Transitioning
February 3, 2023
–Employment data today with NFP expected 190k and Avg Earnings yoy at 4.4% (from 4.6 last). Jobless Claims were again low yesterday at 183k, but Challenger layoffs jumped. I’ve attached a chart and link from Chris Long, “Excluding 2020, we haven’t seen anything like this since Nov 2008 and January 2001.” At the cusp of a hard slowdown in the labor market?
–Post-close earnings reports by AAPL etc, put a lid on frothy price action during the day. A headline on ZH says it was the largest trading day for options of all time. Currently ESH down 34.50 at 4157.
–In the wake of the BOE meeting, Sonia March’23/March’24 spread plunged from -32.5 Wednesday to -61.5 yesterday! In the US Sofr March’23/’24 is -104, down 2 on the day (9518/9622).

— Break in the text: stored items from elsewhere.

-- ==== Sys2Proof/Machine/Resilient.lean ====
section
/-! DEFINITION. Resilient teams: checkpoints and rollbacks (R266, R267, R357 to R363; log 34). -/

namespace Sys2Proof.Machine

/-! ## Inside operations (R359, R361 step 4) -/

/-- Whether a key lies in the region of a team. -/
def inRegion (s : State) (n key : Nat) : Bool :=
  match regionTeam s key with
  | some (m, _) => m == n
  | none => false

/-- Writes of other teams that waited for the checkpoint of team n perform. -/
def landForeign (s : State) (n : Nat) : State :=
  landFlights s fun f => f.team != n && ((updateKeys f.upd).head?.any (inRegion s n))

/-- Whether a wait may be one for a checkpoint. -/
def Wait.waitsCut : Wait → Bool
  | .atomic _ _ _ _ _ _ _ | .store _ _ _ _ | .binit _ _ | .bexpect _ _ | .arrive _ _ => true
  | _ => false

/-- A group's scalar operation that waited for the checkpoint of team n performs inside it. -/
def insideScalar (n : Nat) (s : State) (e : Nat × Nat × Group) : State :=
  match s.group? e.1 e.2.1 with
  | some g =>
    match g.sca.status with
    | .waiting w =>
      if w.waitsCut then
        let s1 := retryWait s e.1 e.2.1 g w (g.idn.team == n)
        if triedWell s s1 e.1 e.2.1 then s1 else s
      else s
    | _ => s
  | none => s

/-- A begun vector or matrix head of another team goes on where the checkpoint was what it waited for. -/
def insideHeads (n : Nat) (s : State) (e : Nat × Nat × Group) : State :=
  if e.2.2.idn.team == n then s
  else
    let s1 := match s.group? e.1 e.2.1 with
      | some g => if (g.que.vq.take 1).any (·.begun) then (bindVector s e.1 e.2.1 g).getD s else s
      | none => s
    match s1.group? e.1 e.2.1 with
    | some g => if (g.que.mq.take 1).any (·.begun) then (bindMatrix s1 e.1 e.2.1 g).getD s1 else s1
    | none => s1

/-- A copy of another team goes on while its next piece lies in the region of team n. -/
def insideJobs (n core slot : Nat) : Nat → State → State
  | 0, s => s
  | fuel + 1, s =>
    match (s.group? core slot).bind fun g =>
        if g.idn.team == n then none
        else
          ((g.readyJobs s core slot false).find? fun j => (j.pieces.head?.map pieceDst).any fun ks => ks.any (inRegion s n)).bind fun j =>
            stepJob s core slot g j with
    | some s1 => insideJobs n core slot fuel s1
    | none => s

/-- Pieces that a group's copies still have to perform. -/
def Group.pieceCount (g : Group) : Nat := g.que.jobs.foldl (fun a j => a + j.pieces.length) 0

/-! ## The cut, and what runs inside (R361 steps 1 and 4) -/

/-- Writes of a group that are under way, that nothing holds. -/
def sentMove (s : State) (core slot : Nat) : Option State :=
  if s.flights.any fun f => f.of s core slot && f.held == 0 && (blockedBy s f).isNone then some (landSent s core slot) else none

/-- The PPUB update of a group that is due; inside a checkpoint it performs after the interval before it is published. -/
def ppubMove (s : State) (core slot : Nat) (g : Group) : Option State :=
  (duePpub s core slot g).bind fun d =>
    if (s.teamOf g).any (·.inside) then performPpub (publish s g.idn.team) core slot g d true else performPpub s core slot g d false

/-- The first of several moves that can be made. -/
def firstMove : List (Unit → Option State) → Option State
  | [] => none
  | f :: fs => (f ()).orElse fun _ => firstMove fs

/-- One move of a group's queues and of what they have begun; none where nothing of it can move now. -/
def groupMove (s : State) (e : Nat × Nat × Group) : Option State :=
  let c := e.1
  let k := e.2.1
  let g := e.2.2
  firstMove [fun _ => retireVector s c k g, fun _ => retireMatrix s c k g, fun _ => retireCopy s c k g, fun _ => sentMove s c k,
    fun _ => bindVector s c k g, fun _ => bindMatrix s c k g, fun _ => bindCopy s c k g,
    fun _ => (g.readyJobs s c k false).findSome? (stepJob s c k g), fun _ => g.bound.bind (beginBound s c k g),
    fun _ => (dueNotify s c k g).bind (performNotify s c k g), fun _ => ppubMove s c k g]

/-- One move of a team. -/
def teamMove (s : State) (n : Nat) : Option State := (teamGroups s n).findSome? (groupMove s)

/-- Moves of teams until none is left. -/
def driveTeams (ns : List Nat) : Nat → State → State
  | 0, s => s
  | fuel + 1, s =>
    match ns.findSome? (teamMove s) with
    | some s1 => driveTeams ns fuel s1
    | none => s

/-- A bound on such moves. -/
def driveFuel : Nat := 2 ^ 26

/-- Whether the cut of a team is complete: no fault is undelivered, and nothing of its queues can move but inside the
checkpoint. -/
def cutDone (s : State) (n : Nat) : Bool :=
  (teamGroups s n).all (fun e => e.2.2.trp.pending.isEmpty) && (teamMove s n).isNone

/-- Every operation that performs between the commit and the shadow copy of teams: foreign writes into their regions, what their
queues still hold, their groups' own waiting instructions, and those of other teams. -/
def insideAll (s : State) (ns : List Nat) : State :=
  let s1 := driveTeams ns driveFuel (ns.foldl landForeign s)
  let s2 := ns.foldl publish s1
  let s3 := ns.foldl (fun a n => a.liveGroups.foldl (insideScalar n) a) s2
  let s4 := ns.foldl (fun a n => a.liveGroups.foldl (insideHeads n) a) s3
  let s5 := ns.foldl (fun a n => a.liveGroups.foldl (fun a e => insideJobs n e.1 e.2.1 e.2.2.pieceCount a) a) s4
  ns.foldl publish (driveTeams ns driveFuel (finishColls s5))

/-! ## CHECKPOINT (R361) -/

/-- The completed entries and counts of a team's groups. -/
def settleTeamCounts (s : State) (n : Nat) : State :=
  (teamGroups s n).foldl (fun a e => a.modGroup e.1 e.2.1 fun g => settleEngine a e.1 e.2.1 g) (commitEntries s n)

/-- The shadow copied, the log emptied, the failure count 0 (R361 step 5). -/
def takeShadow (s : State) (n : Nat) : State :=
  match s.team n with
  | some t =>
    let gs := teamGroups s n
    let s1 := s.setTeam n (some { t with
      cut := false, inside := false
      resilient := t.resilient.map fun r => { r with shadow := gs.map (·.2.2), undo := [], failed := false } })
    match t.resilient with
    | some r => writeShadow s1 r gs
    | none => s1
  | none => s

/-- A failed verification: a dirty sector's check value or mark (R361 step 2). -/
def verifyRecord (s : State) (n : Nat) : FailRecord :=
  let f : FaultInfo := { serial := 0, code := cCheck, src := 0, pc := 0, addr := 0, elem := 0 }
  match teamGroups s n with
  | (c, k, g) :: _ => failRecord s c k g { f with pc := g.sca.pc } 4 0
  | [] => { gid := 0, trpc := 0, taddr := 0, telem := 0, code := cCheck, src := 0, plev := 0, orig := 0, ending := 4, stamp := s.refTicks }

/-- A change of a team. -/
def modTeam (f : Team → Team) (s : State) (n : Nat) : State :=
  match s.team n with
  | some t => s.setTeam n (some (f t))
  | none => s

/-- The failure that stands in the way of a team's checkpoint: an error consumed inside it, or a failed verification. -/
def cutFailure (s : State) (n : Nat) : Option FailRecord :=
  match (s.team n).bind (·.roll) with
  | some r => some r
  | none => if verified s n then none else some (verifyRecord s n)

/-- Whether nothing of a team's queues, entries and counts is left. -/
def teamDone (s : State) (n : Nat) : Bool :=
  (teamGroups s n).all fun e => drained e.2.2 && e.2.2.trp.pending.isEmpty && e.2.2.allDone && e.2.2.ord.counted.isEmpty

/-- The interval of a team stands published though its shadow cannot be taken yet: what fails before it is cannot be undone
(log 34). -/
def leaveInside : State → Nat → State := modTeam fun t =>
  { t with inside := false, resilient := t.resilient.map fun r => { r with failed := true } }

/-- The steps of a checkpoint of teams after their cut, as one: verified, published, the inside operations, the shadow. A
failure asks for a rollback and nothing of the step has happened. Where a fault has arisen inside, or a collective has begun there
that waits for its peers, the interval stays published and the shadow follows later. Else it is none while something of a team still
waits (R361). -/
def performCheckpoint (s : State) (ns : List Nat) : Option State :=
  match ns.find? fun n => (cutFailure s n).isSome with
  | some n => some (askRoll s n ((cutFailure s n).getD (verifyRecord s n)))
  | none =>
    let s1 := insideAll (ns.foldl (modTeam fun t => { t with inside := true }) (ns.foldl publish s)) ns
    match ns.find? fun n => (cutFailure s1 n).isSome with
    | some n => some (askRoll s n ((cutFailure s1 n).getD (verifyRecord s n)))
    | none =>
      let s2 := ns.foldl settleTeamCounts s1
      if ns.all (teamDone s2) then some (ns.foldl takeShadow s2)
      else if s.fabric.runs.length < s2.fabric.runs.length
          || ns.any fun n => (teamGroups s2 n).any fun e => !e.2.2.trp.pending.isEmpty then some (ns.foldl leaveInside s2)
      else none

/-- Whether a team may take its checkpoint: it is due, its cut is complete, and no rollback or kill stands before it. -/
def mayCut (s : State) (n : Nat) : Bool :=
  match s.team n with
  | some t => t.cut && t.resilient.isSome && t.roll.isNone && !((s.task t.task).any (·.kill.isSome)) && cutDone s n
  | none => false

/-- The teams of a cluster that may take a checkpoint. -/
def cutTeams (s : State) (n : Nat) : List Nat :=
  match s.team n with
  | some t => ((teamsOf s t.task t.cluster).map (·.1)).filter (mayCut s)
  | none => []

/-- A team's checkpoint; teams that wait for each other's take theirs together (log 34). -/
def takeCheckpoint (s : State) (n : Nat) : Option State :=
  (performCheckpoint s [n]).orElse fun _ =>
    let ns := cutTeams s n
    if 1 < ns.length then performCheckpoint s ns else none

/-- CHECKPOINT (R361). -/
def execCheckpoint (team : Nat) (s : State) : Out :=
  if !s.powered then .fault .poweredOff
  else
    match if mayCut s team then takeCheckpoint s team else none with
    | some s1 => .next s1
    | none => noStep "CHECKPOINT"

/-! ## ROLLBACK (R363) -/

/-- A group as the shadow has it, in a new incarnation (R259, R363 steps 4 and 5). -/
def restoreGroup (shadow : List Group) (s : State) (e : Nat × Nat × Group) : State :=
  match shadow.find? fun g => g.idn.gidx == e.2.2.idn.gidx with
  | none => s
  | some g =>
    let sl := s.slot e.1 e.2.1
    let ep := nextEpoch sl.away 2047 sl.epoch
    let ord := { g.ord with wseq := 1, wdone := 0, entries := [], counted := [], floor := [] }
    s.setSlot e.1 e.2.1
      { sl with epoch := ep, killed := sl.killed &&& ~~~(1#2048 <<< ep), group := some { g with ord := ord } }

/-- Bytes of the shadow in the checkpoint area. -/
def Resilient.shadowSize (r : Resilient) : Nat := r.shadow.foldl (fun a g => a + 512 + (sectionsImage g).length) 0

/-- Whether reading the shadow or the undo log back from the checkpoint area meets an error (R363). -/
def areaSpoiled (s : State) (r : Resilient) : Bool :=
  let meets (lo size x : Nat) : Bool := decide (lo < 48 * x + 48) && decide (48 * x < lo + size)
  let read (x : Nat) : Bool := meets r.area r.shadowSize x || meets (r.undoAt 0) (52 * r.undo.length) x
  s.bad.any (fun e => e.2 && read e.1) || s.chk.any fun e => e.2 != 0 && read e.1

/-- The groups that the shadow in the checkpoint area holds, with the storage that they had; none where it holds none (R358, R363
step 4; log 34). -/
def readShadow (s : State) (r : Resilient) : Option (List Group) :=
  (readGroups (memBytes s.mem r.area r.shadowSize) r.shadow 0).map fun p =>
    (p.1.zip r.shadow).map fun q => { q.1.2.2 with sto := q.2.sto }

/-- The region restored from the undo log, newest entry first, with check values; what a mark says of a sector stands beside the log
(R363 step 3). -/
def restoreRegion (s : State) (r : Resilient) : State :=
  r.undo.zipIdx.foldl (fun a u =>
    let at_ := r.undoAt (r.undo.length - 1 - u.2)
    let old := memBytes s.mem at_ 48
    writeSector a u.1.1 (BitVec.ofNat 384 (leBytes old)) (BitVec.ofNat 32 (memNat s.mem (at_ + 48) 4) ^^^ crc32c old) u.1.2) s

/-- The steps of a rollback. -/
def performRollback (s : State) (n : Nat) (t : Team) (r : Resilient) (shadow : List Group) : State :=
  let gs := teamGroups s n
  let s1 := gs.foldl (fun a e => landSent a e.1 e.2.1) s
  let gone (f : Flight) : Bool := f.team == n && !f.performed
  let s2 := discardInterval { s1 with flights := s1.flights.filter fun f => !gone f } n t.core
  let s3 := { s2 with fabric := { s2.fabric with
    runs := s2.fabric.runs.filter fun x => !(gs.any fun e => e.1 == x.core && e.2.1 == x.slot) } }
  -- what was sent to the region has been logged as it landed
  let s4 := restoreRegion s3 (((s1.team n).bind (·.resilient)).getD r)
  let s5 := gs.foldl (restoreGroup shadow) s4
  s5.setTeam n (some { t with roll := none, cut := false, resilient := some { r with undo := [], failed := true } })

/-- ROLLBACK (R363): a second failure in one interval, or an error in the shadow or the undo log, kills the task with END 4. -/
def execRollback (team : Nat) (s : State) : Out :=
  if !s.powered then .fault .poweredOff
  else
    match s.team team with
    | some t =>
      match t.roll, t.resilient with
      | some why, some r =>
        let fatal := recordFailure (s.setTeam team (some { t with roll := none })) t.task { why with ending := 4 } 3
        if (s.task t.task).any (·.kill.isSome) && !receiving s t.task then noStep "ROLLBACK"
        else if r.failed || areaSpoiled s r then .next fatal
        else if (s.task t.task).any (·.kill.isSome) then noStep "ROLLBACK"
        else
          match readShadow s r with
          | some shadow => .next (performRollback s team t r shadow)
          | none => .next fatal
      | _, _ => noStep "ROLLBACK"
    | none => noStep "ROLLBACK"

end Sys2Proof.Machine
end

–In the US, the ten year yield was little changed at 3.398%, but 2s fell 2 bps. Worth noting, as futures ‘transition’ into SOFR from ED, is that SFRH3/EDH3 spread has collapsed to a new low for the cycle at 13 bps. The transition adjustment is double that. Does that mean that rates on the futures curve are being artificially set 1/8% lower than they ‘should’ be? Probably not, but the compression in the only libor-based futures spreads that actually trade with a spread, March at 13 and June at 16.5, sort of enhance the ‘risk-on’ cocktail.
–SOFR straddles also continue to compress. Not that there’s much trade in the long greens, but those straddles were marked down by 3.5 to 5 bps. What DID trade was SFRZ3 9568.75^, which was sold (new) 25k, settling 66.75 ref 9570. Dec atm straddles have been sold heavily since December. There is a LOT of open interest in both calls and puts in SFRZ3, more than 2.5 million in both.